* **To do**: Copy out exactly the lines from the start of the data to the line containing "theorem State.raiseAll_only (s". Include both.

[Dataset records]
theorem State.OnlyLinks.held {s t : State} (h : s.OnlyLinks t) : s.Held t := h.queues.held

theorem State.OnlyRequest.held {s t : State} (h : s.OnlyRequest t) : s.Held t := by
  obtain ⟨_, _, _, rfl⟩ := h
  exact ⟨⟨rfl, rfl, rfl, rfl, rfl, rfl⟩, rfl, rfl, rfl, rfl, rfl⟩

theorem State.OnlyReceive.held {s t : State} (h : s.OnlyReceive t) : s.Held t := by
  obtain ⟨_, _, _, rfl⟩ := h
  exact ⟨⟨rfl, rfl, rfl, rfl, rfl, rfl⟩, rfl, rfl, rfl, rfl, rfl⟩

theorem State.OnlyLevels.held {s t : State} (h : s.OnlyLevels t) : s.Held t := by
  obtain ⟨_, _, _, rfl⟩ := h
  exact ⟨⟨rfl, rfl, rfl, rfl, rfl, rfl⟩, rfl, rfl, rfl, rfl, rfl⟩

/-- A footprint closed under composition covers a left fold whose every step it covers. -/
theorem foldl_covered {α : Type} (R : State → State → Prop) (refl : ∀ s, R s s)
    (trans : ∀ {s t u}, R s t → R t u → R s u) (f : State → α → State) (h : ∀ s x, R s (f s x)) (xs : List α) (s : State) :
    R s (xs.foldl f s) := by
  induction xs generalizing s with
  | nil => exact refl s
  | cons x xs ih => exact trans (h s x) (ih (f s x))

/-! ## Shared operations -/

theorem State.raiseAll_only (s : State) (f : BitVec 8) : s.OnlyLinks (s.raiseAll f) := ⟨_, rfl⟩

theorem State.count_only (s : State) (t : TenantId) (n : CounterName) : s.OnlyLinks (s.count t n) := ⟨_, rfl⟩

theorem State.countAll_only (s : State) (cs : List (TenantId × CounterName)) : s.OnlyLinks (s.countAll cs) :=
  foldl_covered _ .refl .trans _ (fun s _ => s.count_only _ _) cs s

theorem State.startTransmitters_only (s : State) : s.OnlyLinks s.startTransmitters := ⟨_, rfl⟩

theorem State.refill_only (s : State) : s.OnlySched s.refill := ⟨_, rfl⟩

/-- FORM_CAPACITY changes the hop capacity, the credits and the notices (R140, R143). -/
theorem State.formCapacity_only (s : State) : s.OnlyQueues s.formCapacity := by
  unfold State.formCapacity
  dsimp only
  split
  · exact .refl s
  · exact ⟨_, _, rfl⟩

/-- C afresh is the sum over the units in service (R140). -/
@[simp] theorem State.formCapacity_capacity (s : State) : s.formCapacity.sched.capacity = s.capacityNow := by
  unfold State.formCapacity
  dsimp only
  split
  · rename_i h
    exact h.symm
  · rfl

/-- Forming C afresh takes no unit into service or out of it (R140). -/
@[simp] theorem State.formCapacity_now (s : State) : s.formCapacity.capacityNow = s.capacityNow := by
  obtain ⟨_, _, h⟩ := s.formCapacity_only
  rw [h]
  rfl

/-- C formed afresh a second time changes nothing (R140, R143). -/
theorem State.formCapacity_idem (s : State) : s.formCapacity.formCapacity = s.formCapacity := by
  have h : ∀ x : State, x.capacityNow = x.sched.capacity → x.formCapacity = x := by
    intro x h
    unfold State.formCapacity
    exact if_pos h
  exact h _ (by simp)

theorem State.planFlag_only (s : State) (es : List Entry) : s.OnlyLinks (s.planFlag es) := by
  unfold State.planFlag
  split
  · exact s.raiseAll_only _
  · exact .refl s

theorem State.addEntry_only (s : State) (e : Entry) : s.OnlyRequest (s.addEntry e) := by
  obtain ⟨_, h⟩ := (s.setPlc fun p => { p with plan := p.plan ++ [e] }).planFlag_only [e]
  exact ⟨_, _, _, h⟩

theorem State.eraseEntries_only (s : State) (p : Entry → Bool) : s.OnlyPlan (s.eraseEntries p) := by
  obtain ⟨_, h⟩ := (s.setPlc fun c => { c with plan := c.plan.filter fun e => !p e }).planFlag_only (s.plc.plan.filter p)
  exact ⟨_, _, _, _, h⟩

theorem State.afterRemoval_only (s : State) (e : Entry) : s.OnlyPlan (s.afterRemoval e) := by
  unfold State.afterRemoval
  split
  · exact ⟨_, _, _, _, rfl⟩
  · exact .refl s
  · split
    · split
      · exact ⟨_, _, _, _, rfl⟩
      · exact .refl s
    · exact .refl s

/-- The removal of entries touches the plan, the draining marks, contexts in PROPOSING, the hop capacity and the notices. -/
theorem State.removeEntries_only (s : State) (p : Entry → Bool) : s.OnlyPlan (s.removeEntries p) :=
  ((s.eraseEntries_only p).trans (foldl_covered _ .refl .trans _ State.afterRemoval_only _ _)).trans
    (State.formCapacity_only _).plan

theorem State.offer_only (s : State) (k : CarrierId) (m : Message) : s.OnlyRequest (s.offer k m) := ⟨_, _, _, rfl⟩

theorem State.offerAnchor_only (s : State) (m : Message) : s.OnlyRequest (s.offerAnchor m) := by
  unfold State.offerAnchor
  split
  · exact s.offer_only _ m
  · exact .refl s

/-- A LINK request adds at most an entry and a message (R83). -/
theorem State.linkRequest_only (s : State) (c : LinkChange) : s.OnlyRequest (s.linkRequest c) := by
  unfold State.linkRequest
  split
  · exact .refl s
  · have h : s.OnlyRequest s.bumpTag := ⟨s.scu, _, s.links, rfl⟩
    exact (h.trans (State.addEntry_only _ _)).trans (State.offerAnchor_only _ _)

theorem State.requestPromote_only (s : State) (k : CarrierId) : s.OnlyRequest (s.requestPromote k) := by
  unfold State.requestPromote
  split
  · split
    · exact s.linkRequest_only _
    · exact .refl s
  · exact .refl s

theorem State.requestRevert_only (s : State) (r : Substitution) (b : Bool) : s.OnlyRequest (s.requestRevert r b) := by
  unfold State.requestRevert
  split
  · exact s.linkRequest_only _
  · exact .refl s

theorem State.requestRevertsOf_only (s : State) (k : CarrierId) : s.OnlyRequest (s.requestRevertsOf k) :=
  foldl_covered _ .refl .trans _ (fun s r => s.requestRevert_only r (s.revertNow r)) _ s

theorem State.takeRxBlock_only (u : UnitId) (s : State) (b : RxBlock) : s.OnlyReceive (s.takeRxBlock u b) := by
  unfold State.takeRxBlock
  split
  · exact .refl s
  · exact .refl s
  · rename_i t l seq fs _
    have h : s.OnlyReceive ({ s with rxa := (s.rxa.takeBlock s.rxEnv t l seq fs).1 }.countTraffic u 1) := ⟨_, _, _, rfl⟩
    exact h.trans (State.countAll_only _ _).receive

theorem State.reassemble_only (s : State) (u : UnitId) (bs : List RxBlock) : s.OnlyReceive (s.reassemble u bs) :=
  foldl_covered _ .refl .trans _ (State.takeRxBlock_only u) bs s

theorem State.clearHold_only (s : State) (u : UnitId) : s.OnlyReceive (s.clearHold u) := ⟨_, s.cpm, s.links, rfl⟩

theorem State.releaseHold_only (s : State) (u : UnitId) : s.OnlyReceive (s.releaseHold u) := by
  unfold State.releaseHold
  split
  · exact (s.clearHold_only _).trans (State.reassemble_only _ _ _)
  · exact .refl s

theorem State.intoHold_only (s : State) (u : UnitId) (f : HeldFrame) : s.OnlyReceive (s.intoHold u f) := by
  unfold State.intoHold
  split
  · exact ⟨_, _, _, rfl⟩
  · exact s.reassemble_only u _

/-- Received frames reach the Receive Assembler, the traffic counts and the tenants' counters only (R175–R181). -/
theorem State.receiveFrame_only (s : State) (k : CarrierId) (h : Option Header) (bs : List RxBlock) :
    s.OnlyReceive (s.receiveFrame k h bs) := by
  unfold State.receiveFrame
  split
  · exact .refl s
  · split
    · dsimp only
      split
      · unfold State.pairFrame
        split
        · exact s.intoHold_only _ _
        · split
          · exact (s.releaseHold_only _).trans (State.intoHold_only _ _ _)
          · split
            · exact (s.clearHold_only _).trans (State.reassemble_only _ _ _)
            · exact (s.releaseHold_only _).trans (State.intoHold_only _ _ _)
      · exact s.reassemble_only _ _
    · split
      · unfold State.pairBad
        split
        · split
          · exact s.releaseHold_only _
          · exact .refl s
        · exact .refl s
      · exact .refl s

theorem State.loseUnit_only (s : State) (u : UnitId) : s.OnlyQueues (s.loseUnit u) := by
  unfold State.loseUnit
  split
  · have h : s.OnlyQueues { s with sched := (s.sched.flushUnit u).1 } := ⟨_, _, rfl⟩
    exact ((h.trans (State.countAll_only _ _).queues).trans (State.formCapacity_only _)).trans (State.refill_only _).queues
  · exact s.formCapacity_only

theorem State.closeIfTaken_only (s : State) (u : UnitId) : s.OnlySched (s.closeIfTaken u) := by
  unfold State.closeIfTaken
  split
  · split
    · exact ⟨_, rfl⟩
    · exact .refl s
  · exact .refl s

theorem State.settleCheck_only (s : State) :
    ∃ b l, s.settleCheck = { s with pbu := { s.pbu with settling := b }, links := l } := by
  unfold State.settleCheck
  split
  · exact ⟨_, _, rfl⟩
  · exact ⟨_, _, rfl⟩

theorem State.stallDiscard_only (s : State) (t : TenantId) (l : LaneIx) (p : Packet) : s.OnlyQueues (s.stallDiscard t l p) :=
  ⟨_, _, rfl⟩

/-- STALL_LIMIT acts on the lane, the pool and the tenant's counter (R168–R170). -/
theorem State.stallLimit_only (s : State) (t : TenantId) (l : LaneIx) : s.OnlyQueues (s.stallLimit t l) := by
  unfold State.stallLimit
  dsimp only
  split
  · exact .refl s
  · split
    · exact .refl s
    · have h : s.OnlyQueues { s with sched := s.sched.setLane t l fun z => { z with timer := 0 } } := ⟨_, _, rfl⟩
      split
      · split
        · exact h.trans (State.stallDiscard_only _ _ _ _)
        · exact h
      · split
        · exact h.trans (State.stallDiscard_only _ _ _ _)
        · exact h

theorem State.arrival_only (s : State) (t : TenantId) (l : LaneIx) (d : List Byte) : s.OnlyQueues (s.arrival t l d) := by
  unfold State.arrival
  dsimp only
  split
  · exact ⟨_, _, rfl⟩
  · split
    · exact ⟨_, _, rfl⟩
    · exact ⟨_, _, rfl⟩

* **Answer space**:
theorem State.OnlyLinks.held {s t : State} (h : s.OnlyLinks t) : s.Held t := h.queues.held

theorem State.OnlyRequest.held {s t : State} (h : s.OnlyRequest t) : s.Held t := by
  obtain ⟨_, _, _, rfl⟩ := h
  exact ⟨⟨rfl, rfl, rfl, rfl, rfl, rfl⟩, rfl, rfl, rfl, rfl, rfl⟩

theorem State.OnlyReceive.held {s t : State} (h : s.OnlyReceive t) : s.Held t := by
  obtain ⟨_, _, _, rfl⟩ := h
  exact ⟨⟨rfl, rfl, rfl, rfl, rfl, rfl⟩, rfl, rfl, rfl, rfl, rfl⟩

theorem State.OnlyLevels.held {s t : State} (h : s.OnlyLevels t) : s.Held t := by
  obtain ⟨_, _, _, rfl⟩ := h
  exact ⟨⟨rfl, rfl, rfl, rfl, rfl, rfl⟩, rfl, rfl, rfl, rfl, rfl⟩

/-- A footprint closed under composition covers a left fold whose every step it covers. -/
theorem foldl_covered {α : Type} (R : State → State → Prop) (refl : ∀ s, R s s)
    (trans : ∀ {s t u}, R s t → R t u → R s u) (f : State → α → State) (h : ∀ s x, R s (f s x)) (xs : List α) (s : State) :
    R s (xs.foldl f s) := by
  induction xs generalizing s with
  | nil => exact refl s
  | cons x xs ih => exact trans (h s x) (ih (f s x))

/-! ## Shared operations -/

theorem State.raiseAll_only (s : State) (f : BitVec 8) : s.OnlyLinks (s.raiseAll f) := ⟨_, rfl⟩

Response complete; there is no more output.